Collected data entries

*** Begin section ***

/-- One 32-bit word of an aperture, and whether a byte that it needs is poisoned (07 R196, R202). -/
def Part.aperWord (p : Part) (grant off : Nat) : Except AperErr (Nat × Bool) := do
  let (store, cap, bad0) ← p.tile grant off
  let b := off % 4096 / 256
  let j := off % 256 / 4
  if cap < 8 then .error .prot
  else
    let (h, bad1) ← p.need grant store 8
    let code := bits h (4 * b) 4
    match aperSkip h b, aperPayload code with
    | some skip, some len =>
      let base := store + 8 + skip
      if cap < 8 + skip + len then .error .prot
      else match code with
        | 0 => .ok (0, bad0 || bad1)
        | 1 => do
          let (w, bad) ← p.need grant base 4
          .ok (w, bad0 || bad1 || bad)
        | 2 => do
          let (w, bad) ← p.need grant base 4
          let (x, bad') ← p.need grant (base + 4 + j) 1
          .ok (wrap 32 (w + sextNat 32 8 x), bad0 || bad1 || bad || bad')
        | 3 => do
          let (w, bad) ← p.need grant base 4
          let (x, bad') ← p.need grant (base + 4 + 2 * j) 2
          .ok (wrap 32 (w + sextNat 32 16 x), bad0 || bad1 || bad || bad')
        | _ => do
          let (w, bad) ← p.need grant (base + 4 * j) 4
          .ok (w, bad0 || bad1 || bad)
    | _, _ => .error .prot

/-- The words of an aperture at the offsets given, and the offsets of the poisoned ones. -/
def Part.aperWords (p : Part) (grant : Nat) : List Nat → Except AperErr (List Nat × List Nat)
  | [] => .ok ([], [])
  | o :: r => do
    let (w, bad) ← p.aperWord grant o
    let (ws, bad') ← p.aperWords grant r
    .ok (w :: ws, if bad then o :: bad' else bad')

/-- n bytes read through a compressed aperture, and the offsets of the poisoned 32-bit words among them (07 R196, R202). -/
def Part.aperRead (p : Part) (grant off n : Nat) : Except AperErr (List Byte × List Nat) := do
  let lo := off / 4 * 4
  let (ws, bad) ← p.aperWords grant ((List.range (ceilDiv (off + n - lo) 4)).map fun i => lo + 4 * i)
  .ok (((ws.flatMap (toBytes 4)).drop (off - lo)).take n, bad)

/-- The poisoned 8-byte words of a range of a part. -/
def Part.badIn (p : Part) (off n : Nat) : List Nat := (units 8 off n).filter p.poison.contains

end Sys2Proof.Machine
end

*** End section ***

Your objective
Set down exactly, and only, the lines of the data above from the line containing "poisoned ones. -/" through the last one.

Problem solution
/-- The words of an aperture at the offsets given, and the offsets of the poisoned ones. -/
def Part.aperWords (p : Part) (grant : Nat) : List Nat → Except AperErr (List Nat × List Nat)
  | [] => .ok ([], [])
  | o :: r => do
    let (w, bad) ← p.aperWord grant o
    let (ws, bad') ← p.aperWords grant r
    .ok (w :: ws, if bad then o :: bad' else bad')

/-- n bytes read through a compressed aperture, and the offsets of the poisoned 32-bit words among them (07 R196, R202). -/
def Part.aperRead (p : Part) (grant off n : Nat) : Except AperErr (List Byte × List Nat) := do
  let lo := off / 4 * 4
  let (ws, bad) ← p.aperWords grant ((List.range (ceilDiv (off + n - lo) 4)).map fun i => lo + 4 * i)
  .ok (((ws.flatMap (toBytes 4)).drop (off - lo)).take n, bad)

/-- The poisoned 8-byte words of a range of a part. -/
def Part.badIn (p : Part) (off n : Nat) : List Nat := (units 8 off n).filter p.poison.contains

end Sys2Proof.Machine
end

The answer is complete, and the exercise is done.